# Advice pls. PSE vs CS6



## Duncanh (May 7, 2013)

I use CS2, just started usIng LR and planning to buy Topaz suite of plug-ins. I use specialist software on-site for my event photography business so CS2 is just used for "pixel editing" and a little bit with layers. I'm not a heavy post processor. 

I was considering buying CS6 (no reason other than thinking CS2 is old) but been put off with Adobe's move to cloud subscription therefore now thinking may be I just need PSE to use with LR and Topaz (and may be other add-ins later). So my question is what would I be missing not buying CS6, buying PSE instead and dumping CS2 ?

Thanks


----------



## clee01l (May 8, 2013)

CS2 and CS6 contain many products besides Photoshop. Do you use any of them?   You can buy just Photoshop v13.  You should do this IF you need functionality that is in PS13 but not in PSE11.  PSE11 does layers but only with 8bit images not 16bit TIFFS.   PSE may be all that you need.  it is for me. I have a license for CS2  and a few years back I bought PSE7 now upgraded to PSE11. 

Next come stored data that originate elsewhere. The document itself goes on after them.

/-! ### State.setFences -/

/-- All but the mills and the front-end cores stays. -/
theorem State.setFences_rest (s : State) (a : Agent) (f : Fences) : { s.setFences a f with mills := s.mills, fe := s.fe } = s := by
  cases a <;> rfl
@[simp] theorem State.setFences_mem (s : State) (a : Agent) (f : Fences) : (s.setFences a f).mem = s.mem := (congrArg State.mem (s.setFences_rest a f) :)
@[simp] theorem State.setFences_lineKeys (s : State) (a : Agent) (f : Fences) : (s.setFences a f).lineKeys = s.lineKeys := (congrArg State.lineKeys (s.setFences_rest a f) :)
@[simp] theorem State.setFences_kidGens (s : State) (a : Agent) (f : Fences) : (s.setFences a f).kidGens = s.kidGens := (congrArg State.kidGens (s.setFences_rest a f) :)
@[simp] theorem State.setFences_poison (s : State) (a : Agent) (f : Fences) : (s.setFences a f).poison = s.poison := (congrArg State.poison (s.setFences_rest a f) :)
@[simp] theorem State.setFences_fixed (s : State) (a : Agent) (f : Fences) : (s.setFences a f).fixed = s.fixed := (congrArg State.fixed (s.setFences_rest a f) :)
@[simp] theorem State.setFences_sramErrs (s : State) (a : Agent) (f : Fences) : (s.setFences a f).sramErrs = s.sramErrs := (congrArg State.sramErrs (s.setFences_rest a f) :)
@[simp] theorem State.setFences_posted (s : State) (a : Agent) (f : Fences) : (s.setFences a f).posted = s.posted := (congrArg State.posted (s.setFences_rest a f) :)
@[simp] theorem State.setFences_settle (s : State) (a : Agent) (f : Fences) : (s.setFences a f).settle = s.settle := (congrArg State.settle (s.setFences_rest a f) :)
@[simp] theorem State.setFences_places (s : State) (a : Agent) (f : Fences) : (s.setFences a f).places = s.places := (congrArg State.places (s.setFences_rest a f) :)
@[simp] theorem State.setFences_dies (s : State) (a : Agent) (f : Fences) : (s.setFences a f).dies = s.dies := (congrArg State.dies (s.setFences_rest a f) :)
@[simp] theorem State.setFences_xmsgs (s : State) (a : Agent) (f : Fences) : (s.setFences a f).xmsgs = s.xmsgs := (congrArg State.xmsgs (s.setFences_rest a f) :)
@[simp] theorem State.setFences_tlb (s : State) (a : Agent) (f : Fences) : (s.setFences a f).tlb = s.tlb := (congrArg State.tlb (s.setFences_rest a f) :)
@[simp] theorem State.setFences_tlb2 (s : State) (a : Agent) (f : Fences) : (s.setFences a f).tlb2 = s.tlb2 := (congrArg State.tlb2 (s.setFences_rest a f) :)
@[simp] theorem State.setFences_reqs (s : State) (a : Agent) (f : Fences) : (s.setFences a f).reqs = s.reqs := (congrArg State.reqs (s.setFences_rest a f) :)
@[simp] theorem State.setFences_feLog (s : State) (a : Agent) (f : Fences) : (s.setFences a f).feLog = s.feLog := (congrArg State.feLog (s.setFences_rest a f) :)
@[simp] theorem State.setFences_moves (s : State) (a : Agent) (f : Fences) : (s.setFences a f).moves = s.moves := (congrArg State.moves (s.setFences_rest a f) :)
@[simp] theorem State.setFences_code (s : State) (a : Agent) (f : Fences) : (s.setFences a f).code = s.code := (congrArg State.code (s.setFences_rest a f) :)
@[simp] theorem State.setFences_clk (s : State) (a : Agent) (f : Fences) : (s.setFences a f).clk = s.clk := (congrArg State.clk (s.setFences_rest a f) :)
@[simp] theorem State.setFences_feClk (s : State) (a : Agent) (f : Fences) : (s.setFences a f).feClk = s.feClk := (congrArg State.feClk (s.setFences_rest a f) :)
@[simp] theorem State.setFences_grids (s : State) (a : Agent) (f : Fences) : (s.setFences a f).grids = s.grids := (congrArg State.grids (s.setFences_rest a f) :)
@[simp] theorem State.setFences_gangs (s : State) (a : Agent) (f : Fences) : (s.setFences a f).gangs = s.gangs := (congrArg State.gangs (s.setFences_rest a f) :)
@[simp] theorem State.setFences_cmds (s : State) (a : Agent) (f : Fences) : (s.setFences a f).cmds = s.cmds := (congrArg State.cmds (s.setFences_rest a f) :)
@[simp] theorem State.setFences_evq (s : State) (a : Agent) (f : Fences) : (s.setFences a f).evq = s.evq := (congrArg State.evq (s.setFences_rest a f) :)
@[simp] theorem State.setFences_parts (s : State) (a : Agent) (f : Fences) : (s.setFences a f).parts = s.parts := (congrArg State.parts (s.setFences_rest a f) :)
@[simp] theorem State.setFences_queues (s : State) (a : Agent) (f : Fences) : (s.setFences a f).queues = s.queues := (congrArg State.queues (s.setFences_rest a f) :)
@[simp] theorem State.setFences_wake (s : State) (a : Agent) (f : Fences) : (s.setFences a f).wake = s.wake := (congrArg State.wake (s.setFences_rest a f) :)
@[simp] theorem State.setFences_board (s : State) (a : Agent) (f : Fences) : (s.setFences a f).board = s.board := (congrArg State.board (s.setFences_rest a f) :)
@[simp] theorem State.setFences_trust (s : State) (a : Agent) (f : Fences) : (s.setFences a f).trust = s.trust := (congrArg State.trust (s.setFences_rest a f) :)
@[simp] theorem State.setFences_ports (s : State) (a : Agent) (f : Fences) : (s.setFences a f).ports = s.ports := (congrArg State.ports (s.setFences_rest a f) :)
@[simp] theorem State.setFences_txns (s : State) (a : Agent) (f : Fences) : (s.setFences a f).txns = s.txns := (congrArg State.txns (s.setFences_rest a f) :)
@[simp] theorem State.setFences_inbox (s : State) (a : Agent) (f : Fences) : (s.setFences a f).inbox = s.inbox := (congrArg State.inbox (s.setFences_rest a f) :)
@[simp] theorem State.setFences_snap (s : State) (a : Agent) (f : Fences) : (s.setFences a f).snap = s.snap := (congrArg State.snap (s.setFences_rest a f) :)
@[simp] theorem State.setFences_snapAt (s : State) (a : Agent) (f : Fences) : (s.setFences a f).snapAt = s.snapAt := (congrArg State.snapAt (s.setFences_rest a f) :)
@[simp] theorem State.setFences_snapDue (s : State) (a : Agent) (f : Fences) : (s.setFences a f).snapDue = s.snapDue := (congrArg State.snapDue (s.setFences_rest a f) :)
@[simp] theorem State.setFences_served (s : State) (a : Agent) (f : Fences) : (s.setFences a f).served = s.served := (congrArg State.served (s.setFences_rest a f) :)
@[simp] theorem State.setFences_holders (s : State) (a : Agent) (f : Fences) : (s.setFences a f).holders = s.holders := (congrArg State.holders (s.setFences_rest a f) :)
@[simp] theorem State.setFences_watch (s : State) (a : Agent) (f : Fences) : (s.setFences a f).watch = s.watch := (congrArg State.watch (s.setFences_rest a f) :)
@[simp] theorem State.setFences_debugOut (s : State) (a : Agent) (f : Fences) : (s.setFences a f).debugOut = s.debugOut := (congrArg State.debugOut (s.setFences_rest a f) :)
@[simp] theorem State.setFences_waitTl (s : State) (a : Agent) (f : Fences) : (s.setFences a f).waitTl = s.waitTl := (congrArg State.waitTl (s.setFences_rest a f) :)
@[simp] theorem State.setFences_devSeq (s : State) (a : Agent) (f : Fences) : (s.setFences a f).devSeq = s.devSeq := (congrArg State.devSeq (s.setFences_rest a f) :)
@[simp] theorem State.setFences_agenda (s : State) (a : Agent) (f : Fences) : (s.setFences a f).agenda = s.agenda := (congrArg State.agenda (s.setFences_rest a f) :)
@[simp] theorem State.setFences_picks (s : State) (a : Agent) (f : Fences) : (s.setFences a f).picks = s.picks := (congrArg State.picks (s.setFences_rest a f) :)
@[simp] theorem State.setFences_cur (s : State) (a : Agent) (f : Fences) : (s.setFences a f).cur = s.cur := (congrArg State.cur (s.setFences_rest a f) :)
@[simp] theorem State.setFences_steps (s : State) (a : Agent) (f : Fences) : (s.setFences a f).steps = s.steps := (congrArg State.steps (s.setFences_rest a f) :)
@[simp] theorem State.setFences_fresh (s : State) (a : Agent) (f : Fences) : (s.setFences a f).fresh = s.fresh := (congrArg State.fresh (s.setFences_rest a f) :)
@[simp] theorem State.setFences_free (s : State) (a : Agent) (f : Fences) : (s.setFences a f).free = s.free := (congrArg State.free (s.setFences_rest a f) :)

Topaz plugins are compatible with LR and may also work in PSE but if you use LR for managing your workflow, using topaz as a LR Plugin certainly simplifies the workflow.


----------



## Duncanh (May 8, 2013)

Only use Photoshop in CS2.
Well if it's good enough for you I'm sure it will be good enough for for me 
Thanks for advice. I also have the issue that I changed from PC to Mac for my main desktop 2 years ago and also have PC laptops, I might move back to all PCs in future so LR and PSE being multi-platform is handy for me. Think I'll get PSE and Topaz to go with my LR, if I run out of stream in future can always us my CS2 or go and buy latest PS.

Thanks, for your help.


----------